One-Sample T-Test Statistic — Population SD Unknown

t = (x̄ − μ₀) / (s / √n)

Use when: population σ is unknown, sample SD s is used as an estimate, df = n − 1

x̄ = sample mean μ₀ = hypothesized population mean s = sample standard deviation n = sample size

One-Sample Proportion Z-Test

z = (p̂ − p₀) / √[p₀(1 − p₀) / n]

Use when: testing a population proportion, np₀ ≥ 10 and n(1 − p₀) ≥ 10

p̂ = sample proportion p₀ = hypothesized population proportion (from H₀) n = sample size

💡

Z-Test vs T-Test: Which Should You Use?

Use a z-test when the population standard deviation (σ) is known, or when your sample size is 30 or larger (the Central Limit Theorem makes the sampling distribution approximately normal regardless). Use a t-test when σ is unknown and your sample is small (n < 30).

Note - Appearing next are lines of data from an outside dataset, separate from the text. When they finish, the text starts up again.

theorem putRecord_eq (s : State) (d n : Nat) (r : DRun) (rest : List DRun) (st code a : Nat) (ha : a = s.rd (DRAY_CQ_BASE_BASE d r.desc.cq) + 32 * (s.rd (DRAY_CQ_PTR_TAIL d r.desc.cq) % 2 ^ s.rd (DRAY_CQ_CTL_LOG2 d r.desc.cq)))
    (h0 : st ≠ 0) (h1 : r.accessed = false) (h2 : r.credit = false) (h3 : r.stage = false) (h4 : r.post = 0) (h5 : (s.chan d n).lastAcc ≠ some r.seq) (h6 : (s.chan d n).q = r :: rest) (h7 : s.accessOk a 32 = true) :
    ∃ y z : State, y = (((s.setBytes a (s.recordOf n r st code)).wr (DRAY_CQ_PTR_TAIL d r.desc.cq) ((s.setBytes a (s.recordOf n r st code)).rd (DRAY_CQ_PTR_TAIL d r.desc.cq) + 1)).accum (DRAY_CQ_QW_QW d r.desc.cq) 1).accum (DRAY_CH_CMP_CNT_CMP d n) 1 ∧
      z = (if st = 1 then y.accum (DRAY_CH_ERR_CNT_ERR d n) 1 else y.accum (DRAY_CH_CAN_CNT_CAN d n) 1) ∧
      s.putRecord d n r st code = z.modChan d n (fun c => { c with q := c.q.drop 1, code := code, st := if c.q.drop 1 = [] ∧ c.st = .running then .idle else c.st }) := by
  refine ⟨_, _, rfl, rfl, ?_⟩
  have hyc : ((((s.setBytes a (s.recordOf n r st code)).wr (DRAY_CQ_PTR_TAIL d r.desc.cq) ((s.setBytes a (s.recordOf n r st code)).rd (DRAY_CQ_PTR_TAIL d r.desc.cq) + 1)).accum (DRAY_CQ_QW_QW d r.desc.cq) 1).accum (DRAY_CH_CMP_CNT_CMP d n) 1).chan d n = s.chan d n := by
    simp only [State.accum, State.chan_wr]
    exact chan_setBytes ..
  unfold State.putRecord
  dsimp only
  rw [← ha, if_pos h7]
  revert hyc
  generalize (((s.setBytes a (s.recordOf n r st code)).wr (DRAY_CQ_PTR_TAIL d r.desc.cq) ((s.setBytes a (s.recordOf n r st code)).rd (DRAY_CQ_PTR_TAIL d r.desc.cq) + 1)).accum (DRAY_CQ_QW_QW d r.desc.cq) 1).accum (DRAY_CH_CMP_CNT_CMP d n) 1 = y
  intro hyc
  exact putRecord_tail s y d n r st code h0 h1 h2 h3 h4 h5 hyc

theorem find_tabSet (t : Tab CLine) (k : Nat) (l : CLine) (tag : Nat) (hl : l.tag = tag) (h : t.find? (fun e => decide (e.2.tag = tag)) = none) :
    ((tabSet t k l).find? (fun e => decide (e.2.tag = tag))).map (fun e => e.1) = some k := by
  induction t with
  | nil => simp [tabSet, hl]
  | cons a t ih =>
    rw [List.find?_cons] at h
    split at h
    · cases h
    · rename_i ha
      obtain ⟨j, w⟩ := a
      unfold tabSet
      split
      · rw [List.find?_cons_of_pos (by simpa using hl)]; rfl
      · split
        · rw [List.find?_cons_of_pos (by simpa using hl)]; rfl
        · rw [List.find?_cons_of_neg (by simpa using ha)]; exact ih h

theorem CSet.find_default {c : CSet} {tag w : Nat} (h : c.find tag = some w) (d e : CLine) : tabGet c.ways w d = tabGet c.ways w e := by
  unfold CSet.find at h
  cases hf : c.ways.find? (fun e => decide (e.2.tag = tag)) with
  | none => rw [hf] at h; cases h
  | some x =>
    rw [hf] at h
    injection h with h
    have hm := List.mem_of_find?_eq_some hf
    generalize c.ways = t at hm
    clear hf
    induction t with
    | nil => cases hm
    | cons a t ih =>
      obtain ⟨j, v⟩ := a
      unfold tabGet
      by_cases hj : j = w
      · rw [if_pos hj, if_pos hj]
      · rw [if_neg hj, if_neg hj]
        rcases List.mem_cons.1 hm with rfl | hm
        · exact absurd h hj
        · exact ih hm

theorem alloc_find (c : CSet) (l : CLine) (tag : Nat) (d : CLine) (hl : l.tag = tag) (h : c.find tag = none) : ∃ w, (c.alloc l).find tag = some w ∧ tabGet (c.alloc l).ways w d = l := by
  unfold CSet.alloc
  dsimp only
  generalize c.way = w
  refine ⟨w, find_tabSet _ _ _ _ hl ?_, tabGet_tabSet_same ..⟩
  unfold CSet.find at h
  cases hf : c.ways.find? (fun e => decide (e.2.tag = tag)) with
  | none => rfl
  | some x => rw [hf] at h; cases h

/-- The request that gets a freed tag: the first of those waiting that can be served, each after those that wait before it (R306, R307). -/
theorem servable_spec (s : State) (d : Nat) : ∀ (ms bef : List MemReq),
    ((∀ (m : MemReq) (pre post : List MemReq), ms = pre ++ m :: post → s.canServe d m (bef ++ pre) = false) → s.firstServable d bef ms = none) ∧
    ∀ (m : MemReq) (pre post : List MemReq), ms = pre ++ m :: post → (∀ (x : MemReq) (as bs : List MemReq), pre = as ++ x :: bs → s.canServe d x (bef ++ as) = false) →
      s.canServe d m (bef ++ pre) = true → s.firstServable d bef ms = some (m, bef ++ (pre ++ post)) := by
  intro ms
  induction ms with
  | nil => exact fun bef => ⟨fun _ => rfl, fun m pre post h => by cases pre <;> cases h⟩
  | cons a ms ih =>
    refine fun bef => ⟨fun h => ?_, fun m pre post he h1 h2 => ?_⟩
    · unfold State.firstServable
      have h0 := h a [] ms rfl
      rw [List.append_nil] at h0
      rw [if_neg (by rw [h0]; decide)]
      refine (ih (bef ++ [a])).1 (fun m pre post e => ?_)
      have := h m (a :: pre) post (by rw [e]; rfl)
      rwa [List.append_assoc]
    · cases pre with
      | nil =>
        injection he with e1 e2
        subst e1 e2
        rw [List.append_nil] at h2
        unfold State.firstServable
        rw [if_pos h2]; rfl
      | cons b pre =>
        injection he with e1 e2
        subst e1
        have h0 := h1 a [] pre rfl
        rw [List.append_nil] at h0
        unfold State.firstServable
        rw [if_neg (by rw [h0]; decide), (ih (bef ++ [a])).2 m pre post e2 (fun x as bs e => ?_) (by rw [List.append_assoc]; exact h2)]
        · rw [List.append_assoc]; rfl
        · have := h1 x (a :: as) bs (by rw [e]; rfl)
          rwa [List.append_assoc]

/-- The request whose line is read: the first of its requester at its address that misses, unless a write of it to that granule comes before (R306). -/
theorem takeReq_spec (req a : Nat) : ∀ (ms : List MemReq), ((∀ m ∈ ms, m.req ≠ req ∨ m.addr ≠ a ∨ m.fill = false) → takeReq req a ms = none) ∧
    ∀ (m : MemReq) (pre post : List MemReq), ms = pre ++ m :: post → (∀ x ∈ pre, x.req ≠ req ∨ (x.addr ≠ a ∨ x.fill = false) ∧ (x.addr / 256 ≠ a / 256 ∨ x.write = false)) →
      m.req = req → m.addr = a → m.fill = true → takeReq req a ms = some (m, pre ++ post) := by
  have hno : ∀ m : MemReq, (m.req ≠ req ∨ m.addr ≠ a ∨ m.fill = false) → ¬ (m.req = req ∧ m.addr = a ∧ m.fill = true) := fun m h h' => by
    rcases h with h | h | h
    · exact h h'.1
    · exact h h'.2.1
    · rw [h] at h'; cases h'.2.2
  intro ms
  induction ms with
  | nil => exact ⟨fun _ => rfl, fun m pre post h => by cases pre <;> cases h⟩
  | cons x ms ih =>
    refine ⟨fun h => ?_, fun m pre post he h1 h2 h3 h4 => ?_⟩
    · unfold takeReq
      rw [if_neg (hno x (h x List.mem_cons_self)), ih.1 (fun m hm => h m (List.mem_cons_of_mem _ hm))]
      split <;> rfl
    · cases pre with
      | nil =>
        injection he with e1 e2
        subst e1 e2
        unfold takeReq
        rw [if_pos ⟨h2, h3, h4⟩]; rfl
      | cons b pre =>
        injection he with e1 e2
        subst e1
        unfold takeReq
        rw [if_neg, if_neg, ih.2 m pre post e2 (fun y hy => h1 y (List.mem_cons_of_mem _ hy)) h2 h3 h4]
        · rfl
        · rintro ⟨g1, g2, g3⟩
          rcases h1 x List.mem_cons_self with h | ⟨-, h | h⟩
          · exact h g1
          · exact h g2
          · rw [g3] at h; cases h
        · refine hno x ?_
          rcases h1 x List.mem_cons_self with h | ⟨h | h, -⟩
          · exact .inl h
          · exact .inr (.inl h)
          · exact .inr (.inr h)

theorem modSet_cache (s : State) (d k : Nat) (f : CSet → CSet) : tabGet ((s.modSet d k f).die d).cache k csetNone = f (tabGet (s.die d).cache k csetNone) := by
  unfold State.modSet
  rw [State.die_modDie_same]
  exact tabGet_tabSet_same ..

theorem depotReplays_zero (s : State) (d a : Nat) : s.depotReplays d a 0 = s := rfl

/-- What a channel and the rest of the state are after reads of run `i` return: only that run changes, and the counts of the banks that served them. -/
structure Lands (d n i : Nat) (s t : State) : Prop where
  rest : t = { s with chans := t.chans, regs := t.regs }
  word : ∀ r, (∀ e c b, r ≠ .SPAD_BANK e c b) → t.word r = s.word r
  chan : t.chan d n = { s.chan d n with q := (t.chan d n).q }
  other : ∀ j, j ≠ i → (t.chan d n).q[j]? = (s.chan d n).q[j]?
  len : (t.chan d n).q.length = (s.chan d n).q.length

theorem Lands.refl (d n i : Nat) (s : State) : Lands d n i s s := ⟨rfl, fun _ _ => rfl, rfl, fun _ _ => rfl, rfl⟩

theorem Lands.trans {d n i : Nat} {s t u : State} (h : Lands d n i s t) (g : Lands d n i t u) : Lands d n i s u :=
  ⟨by rw [g.rest, h.rest], fun r hr => (g.word r hr).trans (h.word r hr), by rw [g.chan, h.chan], fun j hj => (g.other j hj).trans (h.other j hj), g.len.trans h.len⟩

theorem srcFar_congr {s t : State} (h : t = { s with chans := t.chans, regs := t.regs }) (hw : ∀ r, (∀ e c b, r ≠ .SPAD_BANK e c b) → t.word r = s.word r) (x : Desc) :
    t.srcFar x = s.srcFar x := by
  have hr : ∀ f : FRef, (∀ e c b, f.reg ≠ .SPAD_BANK e c b) → t.rd f = s.rd f := fun f hf => State.rd_congr (hw _ hf)
  unfold State.srcFar State.ownModule State.myTeam
  rw [hr _ (fun _ _ _ => by nofun), hr _ (fun _ _ _ => by nofun)]

theorem Lands.srcFar {d n i : Nat} {s t : State} (h : Lands d n i s t) (x : Desc) : t.srcFar x = s.srcFar x := srcFar_congr h.rest h.word x

/-- Bytes join run `i`: a streamed run holds them in loop order, behind those held ahead of a read that failed where there is one. -/
theorem State.takeData_lands (s : State) (d n i : Nat) (bs : List Byte) : Lands d n i s (s.takeData d n i bs) ∧
    ∀ x, (s.chan d n).q[i]? = some x → x.desc.tiled = false → ((s.takeData d n i bs).chan d n).q[i]? = some (x.take x.desc bs) := by
  unfold State.takeData State.modRun
  refine ⟨⟨rfl, fun _ _ => rfl, ?_, fun j hj => ?_, ?_⟩, fun x hx ht => ?_⟩
  · rw [State.chan_modChan_same]
  · rw [State.chan_modChan_same]; dsimp only; rw [mapIdx_at, if_neg hj]
  · rw [State.chan_modChan_same]; simp
  · rw [State.chan_modChan_same]; dsimp only; rw [mapIdx_at, if_pos rfl, hx, Option.map_some]
    have htr : (x.take x.desc bs).tileRead x.desc = false := by unfold DRun.tileRead; rw [ht]; rfl
    rw [if_neg (by rw [htr]; rintro ⟨-, h⟩; cases h)]

/-- One read in flight within the module lands: only its run changes, and a run without tiles gains its bytes. -/
theorem State.landOne_spec (s : State) (d n i : Nat) (r : DRun) : Lands d n i s (s.landOne d n i r) ∧
    ∀ x, (s.chan d n).q[i]? = some x → x.desc.tiled = false → ∃ bs, ((s.landOne d n i r).chan d n).q[i]? = some (x.take x.desc bs) := by
  unfold State.landOne
  dsimp only
  generalize hw : s.bankServed (r.readAt r.desc r.due).1 (r.readAt r.desc r.due).2 = w
  generalize s.fetchBytes _ _ _ = bs
  have hs := State.bankServed_served s (r.readAt r.desc r.due).1 (r.readAt r.desc r.due).2
  rw [hw] at hs
  have hwc : w.chan d n = s.chan d n := by rw [hs.rest]; rfl
  obtain ⟨h1, h2⟩ := State.takeData_lands w d n i bs
  have h0 : Lands d n i s w := ⟨by rw [hs.rest], hs.regs, by rw [hwc], fun _ _ => by rw [hwc], by rw [hwc]⟩
  exact ⟨h0.trans h1, fun x hx ht => ⟨bs, h2 x (by rw [hwc]; exact hx) ht⟩⟩

/-- What a run without tiles is after reads of it that are in flight within the module have returned. -/
def Landed (far : Bool) (fuel : Nat) (r y : DRun) : Prop :=
  y = { r with hold := y.hold, ret := y.ret, ahead := y.ahead } ∧ (r.started = false ∨ r.status.isSome = true ∨ r.readBack = true ∨ r.rd ≤ r.due ∨ far = true → y = r) ∧
    (r.started = true → r.status = none → r.readBack = false → r.due ≤ r.rd → r.rd - r.due ≤ fuel → far = false → y.due = r.rd)

theorem DRun.take_spec (x : Desc) (r : DRun) (bs : List Byte) (h : x.tiled = false) : r.take x bs = { r with hold := (r.take x bs).hold, ret := (r.take x bs).ret, ahead := (r.take x bs).ahead } ∧
    (r.gap = true ∨ r.ahead = [] → (r.take x bs).due = r.due + 1) ∧ (r.gap = true ∨ r.ahead = [] → r.gap = true ∨ (r.take x bs).ahead = []) := by
  unfold DRun.take DRun.due
  by_cases hg : r.gap = true
  · rw [if_pos hg]
    refine ⟨rfl, fun _ => ?_, fun _ => .inl hg⟩
    dsimp only
    rw [if_pos hg, if_pos hg, List.length_append]; simp; omega
  · rw [if_neg hg, h]
    refine ⟨rfl, fun h' => ?_, fun _ => .inr rfl⟩
    have ha : r.ahead = [] := h'.resolve_left hg
    dsimp only
    simp [hg, ha]

theorem State.landReads_spec (d n i fuel : Nat) : ∀ s : State, Lands d n i s (s.landReads d n i fuel) ∧
    ∀ r, (s.chan d n).q[i]? = some r → r.desc.tiled = false → (r.gap = true ∨ r.ahead = []) →
      ∃ y, ((s.landReads d n i fuel).chan d n).q[i]? = some y ∧ Landed (s.srcFar r.desc) fuel r y := by
  induction fuel with
  | zero =>
    intro s
    refine ⟨Lands.refl .., fun r hr ht ha => ⟨r, hr, rfl, fun _ => rfl, fun _ _ _ h1 h2 _ => ?_⟩⟩
    omega
  | succ fuel ih =>
    intro s
    unfold State.landReads
    cases hq : (s.chan d n).q[i]? with
    | none => exact ⟨Lands.refl .., fun r hr => by cases hr⟩
    | some r =>
      dsimp only
      split
      · rename_i hc
        refine ⟨Lands.refl .., fun x hx ht ha => ⟨x, hx ▸ hq, rfl, fun _ => rfl, fun h1 h2 h3 h4 h5 h6 => ?_⟩⟩
        injection hx with hx; subst hx
        rcases hc with hc | hc | hc | hc | hc
        · rw [hc] at h1; cases h1
        · rw [h2] at hc; cases hc
        · rw [h3] at hc; cases hc
        · omega
        · rw [h6] at hc; cases hc
      · rename_i hc
        simp only [not_or, Bool.not_eq_false, Bool.not_eq_true, not_le] at hc
        obtain ⟨c1, c2, c3, c4, c5⟩ := hc
        obtain ⟨a1, a5⟩ := s.landOne_spec d n i r
        obtain ⟨b1, b5⟩ := ih (s.landOne d n i r)
        refine ⟨a1.trans b1, fun x hx ht ha => ?_⟩
        injection hx with hx; subst hx
        obtain ⟨bs, hh⟩ := a5 r hq ht
        obtain ⟨k1, k2, k3⟩ := DRun.take_spec r.desc r bs ht
        have kd : (r.take r.desc bs).desc = r.desc := by rw [k1]; rfl
        have ks : (r.take r.desc bs).started = r.started ∧ (r.take r.desc bs).status = r.status ∧ (r.take r.desc bs).readBack = r.readBack ∧ (r.take r.desc bs).rd = r.rd ∧
            (r.take r.desc bs).gap = r.gap := by rw [k1]; exact ⟨rfl, rfl, rfl, rfl, rfl⟩
        obtain ⟨y, y1, y2, y3, y4⟩ := b5 _ hh (by rw [kd]; exact ht) (by rw [ks.2.2.2.2]; exact k3 ha)
        rw [kd, a1.srcFar] at y3 y4
        refine ⟨y, y1, ?_, fun g => ?_, fun g1 g2 g3 g4 g5 g6 => ?_⟩
        · rw [y2, k1]
        · exfalso
          rcases g with g | g | g | g | g
          · rw [g] at c1; cases c1
          · rw [g] at c2; cases c2
          · rw [g] at c3; cases c3
          · omega
          · rw [g] at c5; cases c5
        · have := k2 ha
          exact (y4 (ks.1.trans g1) (ks.2.1.trans g2) (ks.2.2.1.trans g3) (by rw [ks.2.2.2.1, this]; omega) (by rw [ks.2.2.2.1, this]; omega) g6).trans ks.2.2.2.1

In practice, σ is almost never known for real-world problems, so the t-test is more commonly used.

Step-by-Step Worked Examples

Example 1: Z-Test (Two-Tailed)

Worked Example — Z-Test

A quality control engineer samples 50 bolts from a production line. The historical mean bolt diameter is 10 mm with a known population standard deviation of 0.5 mm. The sample mean is 10.14 mm. At α = 0.05, is there evidence that the mean diameter has changed?

State hypotheses: H₀: μ = 10 mm | H₁: μ ≠ 10 mm. This is a two-tailed test — the engineer wants to detect any change, not just an increase or decrease.

Set significance level: α = 0.05 (given). For a two-tailed test, the critical region is split between both tails: α/2 = 0.025 per tail. Critical z-values are ±1.96.

Calculate test statistic: z = (x̄ − μ₀) / (σ / √n) = (10.14 − 10) / (0.5 / √50) = 0.14 / 0.0707 = 1.98

Find p-value: z = 1.98 corresponds to a one-tail area of 0.0239. For a two-tailed test: p-value = 2 × 0.0239 = 0.0478.

Decision: p-value (0.0478) ≤ α (0.05) → Reject H₀. The test statistic (1.98) also falls in the rejection region (|z| > 1.96).

✓ Conclusion: At α = 0.05, there is sufficient statistical evidence to conclude that the mean bolt diameter has changed from 10 mm. The production line may need recalibration.

Example 2: One-Sample T-Test (One-Tailed)

Worked Example — T-Test

A school claims its students score above the national average of 72 on a standardized test. A sample of 16 students has a mean score of 76 with a sample standard deviation of 8. At α = 0.05, does the evidence support the school's claim?

State hypotheses: H₀: μ ≤ 72 | H₁: μ > 72. This is a right-tailed test — the school claims scores are above the national average, a directional claim.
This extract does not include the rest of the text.